#149 Faire moins mais mieux ou faire plus simple mais mieux ?
Débat qui montre la faille de notre système; mais aussi le reporting biodiv ; l'enseignement supérieur et le DD ; le coworking à mission ; l'assurabilité du monde ; l'entreprise hybride etc.
Chères lectrices, chers lecteurs,
Bienvenue dans cette 149e missive de La Machine à sens. Je vous écris gonflé à bloc après une très belle soirée des 5 ans de la société à mission organisée par la Communauté des entreprises à mission. Des fois, il y a des moments qui permettent de recharger les batteries. C’était exactement cela et cela fait beaucoup de bien !
Avant de passer au sommaire, petit rappel concernant l’enquête de lectorat toujours ouverte. Un très grand merci de prendre quelques minutes pour y répondre. Elle me permet d’améliorer le contenu que je vous propose et vous avez forcément de bonnes idées à partager.
Au sommaire (ou version télégraphique de la missive) :
💭 Comment on a réussi à créer une tension entre la nécessaire sobriété et la volonté de simplification
🌱 Une méthodologie de reporting biodiversité va se déployer en test dans 320 entreprises
🧑🎓 Le Pôle Léonard de Vinci approfondit ses engagements grâce à une nouvelle labellisation et envisage des transformations internes
🎙️ Extrait du nouvel épisode du podcast avec Guillaume Pellegrin, président-fondateur de Newton Offices (espaces de travail partagés)
😨 Va-t-on vers un monde inassurable ? C’est une vraie question quand on voit la hausse constante des dégâts liés aux catastrophes naturelles
💡 Plongée dans l’entreprise hybride, celle qui met au même niveau impératif économique et enjeux sociaux et/ou environnementaux
🧠 Un peu plus de jus de crâne avec la techno-lucidité, le rapport de mission, le bilan carbone dans le cinéma et la nécessité de donner du sens aux choses.
🎧 Mon son de la semaine : La Femme - Télégraphe
Bonne lecture à picorer ou à dévorer !
En 2011, La Femme sortait son premier maxi.
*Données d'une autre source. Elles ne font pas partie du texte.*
-- ==== Sys2Proof/Tests/Slice0.lean ====
section
/-!
SUPPORT. Tests: words of the spec's encodings, ill-formed terms that are refused, and for each statement states and operands that
meet its hypotheses.
-/

set_option Elab.async false
open Sys2Proof Sys2Proof.Machine Sys2Proof.Laws

/-! ### Words written out field by field from the encoding tables of 03 (R38 to R53): each constructor once, every field nonzero -/

theorem test_decode_seq_1 : ([
    (0x06A6D800, .add 21 6 27),
    (0x06A6D801, .sub 21 6 27),
    (0x06A6D802, .and 21 6 27),
    (0x06A6D803, .or 21 6 27),
    (0x06A6D804, .xor 21 6 27),
    (0x06A6D805, .shl 21 6 27),
    (0x06A6D806, .shr 21 6 27),
    (0x06A6D807, .sar 21 6 27),
    (0x06A6D808, .slt 21 6 27),
    (0x06A6D809, .sltn 21 6 27),
    (0x06A6D80A, .min 21 6 27),
    (0x06A6D80B, .max 21 6 27),
    (0x06A6D80C, .minn 21 6 27),
    (0x06A6D80D, .maxn 21 6 27),
    (0x06A6D80E, .mul 21 6 27),
    (0x06A6D80F, .mulh 21 6 27),
    (0x06A6D810, .mulhn 21 6 27),
    (0x06A6D811, .div 21 6 27),
    (0x06A6D812, .divn 21 6 27),
    (0x06A6D813, .rem 21 6 27),
    (0x06A6D814, .remn 21 6 27),
    (0x06A60015, .clz 21 6),
    (0x06A60016, .popc 21 6),
    (0x0AA6FEDC, .addi 21 6 0xFEDC)] : List (IWord × Instr)).all (fun x => decide ((decode .seq 3 x.1).toOption = some x.2)) = true := by decide

theorem test_decode_seq_2 : ([
    (0x0EA6FEDC, .andi 21 6 0xFEDC),
    (0x12A6FEDC, .ori 21 6 0xFEDC),
    (0x16A6FEDC, .xori 21 6 0xFEDC),
    (0x1AA60025, .shli 21 6 0x25),
    (0x1AA64025, .shri 21 6 0x25),
    (0x1AA68025, .sari 21 6 0x25),
    (0x1EA6FEDC, .slti 21 6 0xFEDC),
    (0x22A0FEDC, .movi 21 0xFEDC),
    (0x26A2FEDC, .movk 21 2 0xFEDC),
    (0x28DBFEDC, .beq 6 27 0xFEDC),
    (0x2CDBFEDC, .bne 6 27 0xFEDC),
    (0x30DBFEDC, .blt 6 27 0xFEDC),
    (0x34DBFEDC, .bge 6 27 0xFEDC),
    (0x38DBFEDC, .bltn 6 27 0xFEDC),
    (0x3CDBFEDC, .bgen 6 27 0xFEDC),
    (0x42BABCDE, .jal 21 0x1ABCDE),
    (0x46A6FEDC, .jalr 21 6 0xFEDC),
    (0x4AA6FEDC, .ldB 21 6 0xFEDC),
    (0x4EA6FEDC, .ldBs 21 6 0xFEDC),
    (0x52A6FEDC, .ldH 21 6 0xFEDC),
    (0x56A6FEDC, .ldHs 21 6 0xFEDC),
    (0x5AA6FEDC, .ldW 21 6 0xFEDC),
    (0x5EA6FEDC, .ldWs 21 6 0xFEDC),
    (0x62A6FEDC, .ldD 21 6 0xFEDC)] : List (IWord × Instr)).all (fun x => decide ((decode .seq 3 x.1).toOption = some x.2)) = true := by decide

theorem test_decode_seq_3 : ([
    (0x66A6FEDC, .stB 21 6 0xFEDC),
    (0x6AA6FEDC, .stH 21 6 0xFEDC),
    (0x6EA6FEDC, .stW 21 6 0xFEDC),
    (0x72A6FEDC, .stD 21 6 0xFEDC),
    (0x76A6D843, .atomAdd 21 6 27 .d .crew),
    (0x76A6D8C3, .atomSwap 21 6 27 .d .crew),
    (0x76A6D943, .atomCas 21 6 27 .d .crew),
    (0x76A6D9C3, .atomMin 21 6 27 .d .crew),
    (0x76A6DA43, .atomMax 21 6 27 .d .crew),
    (0x76A6DAC3, .atomOr 21 6 27 .d .crew),
    (0x76A6DB43, .atomAnd 21 6 27 .d .crew),
    (0x78000045, .mark 0x45),
    (0x78000593, .fence .xp .sq .crew),
    (0x7EA68C00, .hndBind 21 6 35),
    (0x7C008C01, .hndFree 35),
    (0x7EA08C02, .hndStat 21 35),
    (0x80021234, .engStart .mat 0x1234),
    (0x80060000, .engStop .mat),
    (0x82AA0000, .engStat 21 .mat),
    (0x800E0000, .engJoin .mat),
    (0x86A68C00, .swArm 21 6 35),
    (0x86A68C01, .swWait 21 6 35),
    (0x86A68C02, .swReadTarget 21 6 35),
    (0x86A68C06, .swReadCount 21 6 35)] : List (IWord × Instr)).all (fun x => decide ((decode .seq 3 x.1).toOption = some x.2)) = true := by decide

theorem test_decode_seq_4 : ([
    (0x86A68C0A, .swReadGen 21 6 35),
    (0x86A68C0E, .swReadCode 21 6 35),
    (0x88000000, .crewBar),
    (0x8C06D800, .wqPush 6 27),
    (0x90A60000, .viewSet 5 6),
    (0x94000000, .mendOpen),
    (0x96A68C01, .mendSave 21 6 35),
    (0x94000002, .mendClose),
    (0x98000003, .cinchOpen .crew),
    (0x98000100, .cinchClose),
    (0x98000200, .cinchDrop),
    (0x9EA0D800, .clkRead 21 27),
    (0x9C060001, .clkWait 6),
    (0xA2A6D803, .stStamp 21 6 27 .crew),
    (0xA6A6D803, .ldAsof 21 6 27 .crew),
    (0xAAA68C00, .bilClaim 21 6 35),
    (0xAAA68C01, .bilAdv 21 6 35),
    (0xAAA68C02, .bilPost 21 6 35),
    (0xAC000000, .yield),
    (0xB2A00004, .csrRead 21 .clkmax),
    (0xB0064004, .csrWrite 6 .clkmax),
    (0xB2A68004, .csrSwap 21 6 .clkmax),
    (0xB400FEDC, .trap 0xFEDC),
    (0xB4010000, .tret)] : List (IWord × Instr)).all (fun x => decide ((decode .seq 3 x.1).toOption = some x.2)) = true := by decide

theorem test_decode_seq_5 : ([
    (0xB803FEDC, .injStrike .xfer 0xFEDC),
    (0xBC000000, .nop),
    (0xBC000001, .endProg)] : List (IWord × Instr)).all (fun x => decide ((decode .seq 3 x.1).toOption = some x.2)) = true := by decide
C’était une très grosse claque. J’étais ensorcelé par cette espèce de garage rock electro vintage dansant. Le groupe a continué son chemin avec quelques expérimentations pyché plus ou moins heureuses. Mais, ils ont l’idée de réenregistrer ce premier EP 13 ans après sa sortie. Je m’y suis replongé avec délectation. Cette nouvelle version de “Télégraphe” est géniale !
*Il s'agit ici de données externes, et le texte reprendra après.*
-- ==== Sys2Proof/Machine/WideWord.lean ====
section
/-! DEFINITION. The WideWord substrate: the 128-bit primitives every command is built from, and beside each
the limb-by-limb reading the spec gives of it (spec/40_wideword.md R80 to R90). The commands use the word
reading; the limb readings are there to be proved equal. -/

namespace Sys2Proof.Machine

/-- Limb 0, `w.lo = w[63:0]` (R6, R80). -/
def lo (w : Word) : Limb := w.extractLsb' 0 64

/-- Limb 1, `w.hi = w[127:64]` (R6, R80). -/
def hi (w : Word) : Limb := w.extractLsb' 64 64

/-- The word with the given limbs: `u(w) = u(hi) * 2^64 + u(lo)` (R80). -/
def ofLimbs (h l : Limb) : Word := BitVec.ofNat 128 (h.toNat * 2 ^ 64 + l.toNat)

/-- `u(w)`: the unsigned reading (R7). -/
def uval (w : Word) : Nat := w.toNat

/-- `s(w)`: the two's-complement reading (R7). -/
def sval (w : Word) : Int := w.toInt

/-- The reading a signedness selects, in units of `2^-64`: the value of the word is this over `2^64` (R7, R100). -/
def value (w : Word) : Sign → Int
  | .signed => sval w
  | .unsigned => uval w

/-- `w << n` (R81); free outside `0 <= n < 128` (R88, log 6). -/
def shl (w : Word) (n : Nat) : Word := if n < 128 then w <<< n else Config.undefinedShl w n

/-- `w >>u n`, logical (R82). -/
def shrU (w : Word) (n : Nat) : Word := if n < 128 then w >>> n else Config.undefinedShrU w n

/-- `w >>s n`, arithmetic (R82). -/
def shrS (w : Word) (n : Nat) : Word := if n < 128 then w.sshiftRight n else Config.undefinedShrS w n

/-- The right shift a signedness selects: `>>s` when `S = 1`, `>>u` when `S = 0` (R82). -/
def shr (w : Word) (n : Nat) : Sign → Word
  | .signed => shrS w n
  | .unsigned => shrU w n

/-- `a + b`, modulo `2^128` (R83). -/
def wadd (a b : Word) : Word := a + b

/-- `a - b`, modulo `2^128` (R84). -/
def wsub (a b : Word) : Word := a - b

/-- `-a = 0 - a` (R84). -/
def wneg (a : Word) : Word := wsub 0 a

/-- `a <u b` (R86). -/
def wlt (a b : Word) : Bool := decide (uval a < uval b)

/-- `a <=u b` (R86). -/
def wle (a b : Word) : Bool := wlt a b || a == b

/-- `a >u b` (R86). -/
def wgt (a b : Word) : Bool := wlt b a

/-- `a >=u b` (R86). -/
def wge (a b : Word) : Bool := !wlt a b

/-- `bit(n)`: the word `2^n` (R87). -/
def bit (n : Nat) : Word := if n < 128 then BitVec.ofNat 128 (2 ^ n) else Config.undefinedBit n

/-- `lowmask(n)`: the word `2^n - 1` (R87). -/
def lowmask (n : Nat) : Word := if n < 128 then BitVec.ofNat 128 (2 ^ n - 1) else Config.undefinedLowmask n

/-- `a * b`: the low 128 bits of the product (R89). -/
def wmul (a b : Word) : Word := a * b

/-- `a / b`, truncating toward zero; free for `b = 0` (R90, log 7). -/
def wdiv (a b : Word) : Sign → Word
  | .signed => if b = 0 then Config.undefinedDivS a else BitVec.ofInt 128 ((sval a).tdiv (sval b))
  | .unsigned => if b = 0 then Config.undefinedDivU a else BitVec.ofNat 128 (uval a / uval b)

/-- The left shift in limbs (R81). -/
def shlLimbs (w : Word) (n : Nat) : Word :=
  if n = 0 then w
  else if n < 64 then ofLimbs ((hi w <<< n) ||| (lo w >>> (64 - n))) (lo w <<< n)
  else if n < 128 then ofLimbs (lo w <<< (n - 64)) 0
  else Config.undefinedShl w n

/-- The logical right shift in limbs (R82). -/
def shrULimbs (w : Word) (n : Nat) : Word :=
  if n = 0 then w
  else if n < 64 then ofLimbs (hi w >>> n) ((lo w >>> n) ||| (hi w <<< (64 - n)))
  else if n < 128 then ofLimbs 0 (hi w >>> (n - 64))
  else Config.undefinedShrU w n

/-- The arithmetic right shift in limbs (R82). -/
def shrSLimbs (w : Word) (n : Nat) : Word :=
  if n = 0 then w
  else if n < 64 then ofLimbs ((hi w).sshiftRight n) ((lo w >>> n) ||| (hi w <<< (64 - n)))
  else if n < 128 then
    ofLimbs (if (hi w).msb then BitVec.allOnes 64 else 0) ((hi w).sshiftRight (n - 64))
  else Config.undefinedShrS w n

/-- Addition in limbs, the carry found by an unsigned comparison of the low-limb result with an operand (R83). -/
def addLimbs (a b : Word) : Word :=
  let l := lo a + lo b
  let carry : Limb := if l.toNat < (lo a).toNat then 1 else 0
  ofLimbs (hi a + hi b + carry) l

/-- Subtraction in limbs, the borrow found by an unsigned comparison (R84). -/
def subLimbs (a b : Word) : Word :=
  let l := lo a - lo b
  let borrow : Limb := if (lo a).toNat < l.toNat then 1 else 0
  ofLimbs (hi a - hi b - borrow) l

/-- The order in limbs: high limb first, then the low limb, both unsigned (R86). -/
def wltLimbs (a b : Word) : Bool :=
  decide ((hi a).toNat < (hi b).toNat) || (hi a == hi b && decide ((lo a).toNat < (lo b).toNat))

/-- Equality in limbs: both limbs are equal (R86). -/
def weqLimbs (a b : Word) : Bool := hi a == hi b && lo a == lo b

/-- The 64-bit multiply of two limbs, modulo `2^64` (R89). -/
def limbMul (x y : Limb) : Limb := x * y

/-- The widening multiply of two limbs to a full 128-bit product, signed or unsigned (R89). -/
def wideMul (x y : Limb) : Sign → Word
  | .signed => BitVec.ofInt 128 (x.toInt * y.toInt)
  | .unsigned => BitVec.ofNat 128 (x.toNat * y.toNat)

/-- The word multiply in limbs: the high-by-high product contributes nothing below bit 128 (R89). -/
def mulLimbs (a b : Word) : Word :=
  let p0 := wideMul (lo a) (lo b) .unsigned
  ofLimbs (hi p0 + lo (wideMul (lo a) (hi b) .unsigned) + lo (wideMul (hi a) (lo b) .unsigned)) (lo p0)

end Sys2Proof.Machine
end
Le choc de simplification est de retour. Cette formule que François Hollande avait fait sienne en 2013 reprend du service suite à la colère des agriculteurs. C’est une antienne de vouloir moins de réglementation, moins de charges, et parallèlement plus de soutien et d’avantages fiscaux. Loin de moi l’idée que toute réglementation est forcément bonne et que l’argent collecté par l’Etat est toujours bien utilisé…
Dans le même temps, les entreprises sont intimées d’aller vers plus de sobriété et d’envisager les conséquences à tous les niveaux de leurs organisations. Les deux logiques pourraient aller de pair, mais rien n’est jamais aussi évident.
La simplification dont on parle relève d’une perception d’excès de réglementations, de normes, qui sont toujours plus de contraintes pour les entreprises.
Autrement dit, ces efforts réglementaires surjoueraient les risques sanitaires, de sécurité etc. et obligent les entrepreneurs à passer toujours plus de temps à faire autre chose que leur métier. Cela devient insoutenable surtout pour ceux qui peinent déjà à subvenir à leurs besoins. Dans un secteur aussi ardu que l’agriculture, on ne compte plus ceux qui vivent dans la précarité ou décident de ne plus la supporter.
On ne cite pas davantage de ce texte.